[ISEA2015] Artists Statement: Amaranth Borsuk & Brad Bouse – WHISPERING GALLERIES

Artists Statement

Net art with Leap Motion (2014)

In a domed whispering gallery, even the quietest sounds are carried from one end of the room to another: communication across great distance. Whispering Galleries delivers messages across time — helping a voice lost to history reach a contemporary audience. Visitors to Whispering Galleries see their own image reflected and distorted on a screen, and on its surface, a glowing text appears to float: an entry from an anonymous 1858 diary. The author worked with his hands in many roles: as a woodworker making handles, a dry goods clerk sweeping up and making trade, and a violinist making music at home and church. In daily entries, his week is measured by handwork. Visitors to Whispering Galleries use their own hands to sweep the dust from his diary: gesturing over a Leap Motion controller, they scatter pixels from the text, leaving behind a web of whispers: erasure poems that tell a hidden narrative of 19th-century life, labor, and art.

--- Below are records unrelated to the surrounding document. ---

-- ==== Sys2Proof/Laws/Refusal.lean ====
section
/-!
SUPPORT. A refused command has no effect and no payload (R356): one lemma per command of the catalogue. MODE.SET, MOVE.SET_STOP and
AXIS.STATUS_READ, to which the rule gives a payload, have none.
-/
namespace Sys2Proof.Machine

/-- An answer to a command run in `s`: it accepts, or it has no effect and no payload, or it is still to come. -/
def Answer.Clean (s : State) : Answer → Prop
  | .done st q t => st = stOk ∨ st = stCommitLate ∨ (t = s ∧ q = [])
  | .wait _ => True

@[simp] theorem clean_ok (s t : State) (q : List Word) : (ok t q).Clean s := Or.inl rfl

@[simp] theorem clean_refuse (s : State) (st : Nat) : (refuse s st).Clean s := Or.inr (Or.inr ⟨rfl, rfl⟩)

@[simp] theorem clean_wait (s t : State) : (Answer.wait t).Clean s := trivial

@[simp] theorem clean_same (s : State) (st : Nat) : (Answer.done st [] s).Clean s := Or.inr (Or.inr ⟨rfl, rfl⟩)

@[simp] theorem clean_late (s t : State) (q : List Word) (b : Bool) : (Answer.done (if b then stCommitLate else stOk) q t).Clean s := by
  cases b <;> simp [Answer.Clean]

@[simp] theorem clean_ite (s : State) (c : Prop) [Decidable c] (a b : Answer) (ha : a.Clean s) (hb : b.Clean s) : (if c then a else b).Clean s := by
  split <;> assumption

theorem requestRun_clean (k : Nat) (p : List Word) (s : State) : (requestRun k p s).Clean s := by
  simp only [requestRun]; split <;> simp

theorem axisEnableCmd_clean (r : MsgRef) (p : List Word) (s : State) : (axisEnableCmd.run r p s).Clean s := by
  simp only [axisEnableCmd]
  first | exact clean_ok _ _ _ | ((repeat' split) <;> simp; done) | (dsimp only; (repeat' split) <;> simp; done) | ((repeat' split) <;> first | (simp; done) | exact Or.inl rfl | exact Or.inr (Or.inl rfl))

theorem axisDisableCmd_clean (r : MsgRef) (p : List Word) (s : State) : (axisDisableCmd.run r p s).Clean s := by
  simp only [axisDisableCmd]
  first | exact clean_ok _ _ _ | ((repeat' split) <;> simp; done) | (dsimp only; (repeat' split) <;> simp; done) | ((repeat' split) <;> first | (simp; done) | exact Or.inl rfl | exact Or.inr (Or.inl rfl))

theorem axisPrfCfgWriteCmd_clean (r : MsgRef) (p : List Word) (s : State) : (axisPrfCfgWriteCmd.run r p s).Clean s := by
  simp only [axisPrfCfgWriteCmd]
  first | exact clean_ok _ _ _ | ((repeat' split) <;> simp; done) | (dsimp only; (repeat' split) <;> simp; done) | ((repeat' split) <;> first | (simp; done) | exact Or.inl rfl | exact Or.inr (Or.inl rfl))

theorem axisPrfCfgReadCmd_clean (r : MsgRef) (p : List Word) (s : State) : (axisPrfCfgReadCmd.run r p s).Clean s := by
  simp only [axisPrfCfgReadCmd]
  first | exact clean_ok _ _ _ | ((repeat' split) <;> simp; done) | (dsimp only; (repeat' split) <;> simp; done) | ((repeat' split) <;> first | (simp; done) | exact Or.inl rfl | exact Or.inr (Or.inl rfl))

theorem axisMissWindowCmd_clean (r : MsgRef) (p : List Word) (s : State) : (axisMissWindowCmd.run r p s).Clean s := by
  simp only [axisMissWindowCmd]
  first | exact clean_ok _ _ _ | ((repeat' split) <;> simp; done) | (dsimp only; (repeat' split) <;> simp; done) | ((repeat' split) <;> first | (simp; done) | exact Or.inl rfl | exact Or.inr (Or.inl rfl))

theorem axisStreamInfoCmd_clean (r : MsgRef) (p : List Word) (s : State) : (axisStreamInfoCmd.run r p s).Clean s := by
  simp only [axisStreamInfoCmd]
  first | exact clean_ok _ _ _ | ((repeat' split) <;> simp; done) | (dsimp only; (repeat' split) <;> simp; done) | ((repeat' split) <;> first | (simp; done) | exact Or.inl rfl | exact Or.inr (Or.inl rfl))

theorem axisAuxWriteCmd_clean (r : MsgRef) (p : List Word) (s : State) : (axisAuxWriteCmd.run r p s).Clean s := by
  simp only [axisAuxWriteCmd]
  first | exact clean_ok _ _ _ | ((repeat' split) <;> simp; done) | (dsimp only; (repeat' split) <;> simp; done) | ((repeat' split) <;> first | (simp; done) | exact Or.inl rfl | exact Or.inr (Or.inl rfl))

  • Amaranth Borsuk’s most recent book is As We Know, a collaboration with Andy Fitch. She is the author of Handiwork (Slope, 2012), and, with Brad Bouse, Between Page and Screen (Siglio, 2012), a book of augmented reality poems. The two recently collaborated on Whispering Galleries, an interactive erasure using LeapMotion. Abra, a collaboration with Kate Durbin (forthcoming, 1913 Press), received an NEA-sponsored Expanded Artists’ Books grant from the Center for Book and Paper Arts at Columbia College Chicago, USA, and will be issued this year as an artist’s book with an iPad app by Ian Hatcher.
  • Brad Bouse is a developer interested in the creative applications of code. He has a degree in film production from the University of Southern California, USA, and began his career working in visual effects. He has given several talks about creative code, recently including Cascadia JS, the Northwest’s largest JavaScript conference. His open source art projects include Solving Sol, which facilitates programmatically rendering Sol LeWitt’s wall drawings, and Facets.js, a generative polygonal library. Bouse designed and built the family tree interface for Geni and the original desktop app for Yammer. Currently, Brad runs an interactive design consulting service advising early-stage web startups.